Except for an important twist, “Avant-garde and Kitsch” is an orthodox Marxist analysis. The Marxist part goes like this: Avant-garde art and kitsch (that is, popular, or commercial, culture) are both products of the Industrial Revolution. Avant-gardism arises when the artist can no longer represent, because he no longer believes in, what society takes to be art’s natural subject matter, that is, its own values and notion of the way things ought to be.

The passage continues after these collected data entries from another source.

-- ==== Sys2Proof/Tests/Slice0.lean ====
section
/-! SUPPORT. Tests: words written out bit by bit from the encodings of the spec, terms that well-formedness refuses, steps with
results taken from the rules, and for each statement states that meet its hypotheses. -/

open Sys2Proof Sys2Proof.Machine

namespace Sys2Proof.Tests

/-! ### Decoding: every constructor's word, laid out by the format of R62 from the code that R74 to R79 give it -/

/-- The formats of R62, after the opcode in bits 30:23. -/
def rrr (c d a b x : Nat) : Nat := c * 2 ^ 23 + d * 2 ^ 17 + a * 2 ^ 11 + b * 2 ^ 5 + x
def rri (c d a i : Nat) : Nat := c * 2 ^ 23 + d * 2 ^ 17 + a * 2 ^ 11 + i
def ri (c d i : Nat) : Nat := c * 2 ^ 23 + d * 2 ^ 17 + i
def br (c d o : Nat) : Nat := c * 2 ^ 23 + d * 2 ^ 17 + o
def ms (c d h a i : Nat) : Nat := c * 2 ^ 23 + d * 2 ^ 17 + h * 2 ^ 13 + a * 2 ^ 7 + i
def mv (c d h a t i : Nat) : Nat := c * 2 ^ 23 + d * 2 ^ 17 + h * 2 ^ 13 + a * 2 ^ 7 + t * 2 ^ 4 + i
def at' (c d h a b : Nat) : Nat := c * 2 ^ 23 + d * 2 ^ 17 + h * 2 ^ 13 + a * 2 ^ 7 + b * 2
def vv (c d a b q m : Nat) : Nat := c * 2 ^ 23 + d * 2 ^ 17 + a * 2 ^ 11 + b * 2 ^ 5 + q * 2 ^ 2 + m
def en (c a b s t : Nat) : Nat := c * 2 ^ 23 + a * 2 ^ 17 + b * 2 ^ 11 + s * 2 ^ 6 + t
def sy (c i : Nat) : Nat := c * 2 ^ 23 + i

/-- Each word, with E = 0, decodes to the instruction beside it, which is well formed and whose encoding is the word. -/
def decodesAll (l : List (Nat × Instr)) : Bool :=
  l.all fun p => decode (BitVec.ofNat 32 p.1) == p.2 && p.2.wellFormed && encode p.2 == BitVec.ofNat 32 p.1

/-- R74, register forms. -/
theorem test_decode_scalar : decodesAll
    [(rrr 0x00 0 0 0 0, .nop false), (rrr 0x01 41 22 51 0, .add false 41 22 51),
     (rrr 0x02 41 22 51 0, .sub false 41 22 51), (rrr 0x03 41 22 51 0, .and false 41 22 51),
     (rrr 0x04 41 22 51 0, .or false 41 22 51), (rrr 0x05 41 22 51 0, .xor false 41 22 51),
     (rrr 0x06 41 22 51 0, .andn false 41 22 51), (rrr 0x07 41 22 51 0, .shl false 41 22 51),
     (rrr 0x08 41 22 51 0, .shr false 41 22 51), (rrr 0x09 41 22 51 0, .sra false 41 22 51),
     (rrr 0x0A 41 22 51 0, .rot false 41 22 51), (rrr 0x0B 41 22 51 0, .mul false 41 22 51),
     (rrr 0x0C 41 22 51 0, .mulh false 41 22 51), (rrr 0x0C 41 22 51 1, .mulhU false 41 22 51),
     (rrr 0x0D 41 22 51 0, .div false 41 22 51), (rrr 0x0D 41 22 51 1, .divU false 41 22 51),
     (rrr 0x0E 41 22 51 0, .rem false 41 22 51), (rrr 0x0E 41 22 51 1, .remU false 41 22 51),
     (rrr 0x0F 41 22 51 0, .min false 41 22 51), (rrr 0x0F 41 22 51 1, .minU false 41 22 51),
     (rrr 0x10 41 22 51 0, .max false 41 22 51), (rrr 0x10 41 22 51 1, .maxU false 41 22 51),
     (rrr 0x11 41 22 51 5, .cmp false 41 22 51 5), (rrr 0x12 41 22 51 0, .cmov false 41 22 51),
     (rrr 0x13 41 22 0 0, .clz false 41 22), (rrr 0x14 41 22 0 0, .popc false 41 22),
     (rrr 0x15 41 22 51 26, .bext false 41 22 51 26), (rrr 0x16 41 22 51 26, .bins false 41 22 51 26)] = true := by decide

/-- R74, immediate forms, special registers and predicates. -/
theorem test_decode_scalar_immediate : decodesAll
    [(rri 0x17 41 22 0x5a5, .addi false 41 22 0x5a5), (rri 0x18 41 22 0x5a5, .andi false 41 22 0x5a5),
     (rri 0x19 41 22 0x5a5, .ori false 41 22 0x5a5), (rri 0x1A 41 22 0x5a5, .xori false 41 22 0x5a5),
     (rri 0x1B 41 22 0x1e, .shli false 41 22 0x1e), (rri 0x1C 41 22 0x1e, .shri false 41 22 0x1e),
     (rri 0x1D 41 22 0x1e, .srai false 41 22 0x1e), (rri 0x1E 41 22 0x5a5, .muli false 41 22 0x5a5),
     (rri 0x1F 41 22 0x5a5, .cmpeqi false 41 22 0x5a5), (rri 0x20 41 22 0x5a5, .cmplti false 41 22 0x5a5),
     (rri 0x21 41 22 0x5a5, .cmpltui false 41 22 0x5a5), (ri 0x22 41 0x15A5A, .li false 41 0x15A5A),
     (ri 0x23 41 0x15A5A, .lih false 41 0x15A5A), (rri 0x24 41 0 10, .mfs false 41 10),
     (rri 0x25 0 22 4, .mts false 22 4), (rrr 0x26 41 0 0 0, .rdcyc false 41), (rri 0x27 41 0 5, .rdid false 41 5),
     (rrr 0x28 5 6 3 0, .pand false 5 6 3), (rrr 0x29 5 6 3 0, .por false 5 6 3),
     (rrr 0x2A 5 6 3 0, .pxor false 5 6 3), (rrr 0x2B 5 6 3 0, .pandn false 5 6 3),
     (rrr 0x2C 5 22 0 0, .pfs false 5 22), (rrr 0x2D 41 6 0 0, .pts false 41 6),
     (rrr 0x2E 41 6 0 0, .pcnt false 41 6), (rrr 0x2F 41 6 0 0, .pfirst false 41 6)] = true := by decide

/-- R75. -/
theorem test_decode_memory : decodesAll
    [(ms 0x40 41 13 22 0x59, .ldb false 41 13 22 0x59), (ms 0x41 41 13 22 0x59, .ldbu false 41 13 22 0x59),
     (ms 0x42 41 13 22 0x59, .ldh false 41 13 22 0x59), (ms 0x43 41 13 22 0x59, .ldhu false 41 13 22 0x59),
     (ms 0x44 41 13 22 0x59, .ldw false 41 13 22 0x59), (ms 0x45 41 13 22 0x59, .stb false 41 13 22 0x59),
     (ms 0x46 41 13 22 0x59, .sth false 41 13 22 0x59), (ms 0x47 41 13 22 0x59, .stw false 41 13 22 0x59),
     (mv 0x48 41 13 22 5 9, .vld false 41 13 22 5 9), (mv 0x49 41 13 22 5 9, .vst false 41 13 22 5 9),
     (mv 0x4A 41 13 22 5 9, .vldb false 41 13 22 5 9), (mv 0x4B 41 13 22 5 9, .vgth false 41 13 22 5 9),
     (mv 0x4C 41 13 22 5 9, .vsct false 41 13 22 5 9), (mv 0x4D 41 13 22 5 9, .vlds false 41 13 22 5 9),
     (mv 0x4E 41 13 22 5 9, .vsts false 41 13 22 5 9), (rrr 0x4F 13 22 51 0, .xlat false 13 22 51),
     (rrr 0x50 13 0 0 0, .hinv false 13), (rrr 0x51 41 13 0 0, .hchk false 41 13),
     (at' 0x52 41 13 22 51, .amoadd false 41 13 22 51), (at' 0x53 41 13 22 51, .amoand false 41 13 22 51),
     (at' 0x54 41 13 22 51, .amoor false 41 13 22 51), (at' 0x55 41 13 22 51, .amoxor false 41 13 22 51),
     (at' 0x56 41 13 22 51, .amomin false 41 13 22 51), (at' 0x57 41 13 22 51, .amomax false 41 13 22 51),
     (at' 0x58 41 13 22 51, .amoswp false 41 13 22 51), (at' 0x59 41 13 22 51, .amocas false 41 13 22 51),
     (at' 0x5A 41 13 22 51, .amofadd false 41 13 22 51), (sy 0x5B (2 * 2 ^ 3 + 4), .fence false 2 4)] = true := by decide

The consequence is a turn inward on the part of the serious artist, and the emergence of art for art’s sake—in the case of painting, a turn from representations of the world to abstraction. Kitsch—the word means “trash” or, as Greenberg put it in his letter to Macdonald, “crap”—was also a consequence of the Industrial Revolution. The Industrial Revolution made universal literacy possible, and this produced a mass audience looking for entertainment and diversion. The new technology of mechanical reproduction permitted an ersatz culture to be manufactured cheaply for, and distributed to, that audience. The success of this manufactured culture killed off folk art, which had been a genuine popular culture.

This much was standard Marxian analysis: industrial capitalism is responsible for both an elite culture of formalism and aestheticism and a mass culture of commodification and commercialism. The Marxist ordinarily went on to condemn both, but this is where Greenberg introduced his twist.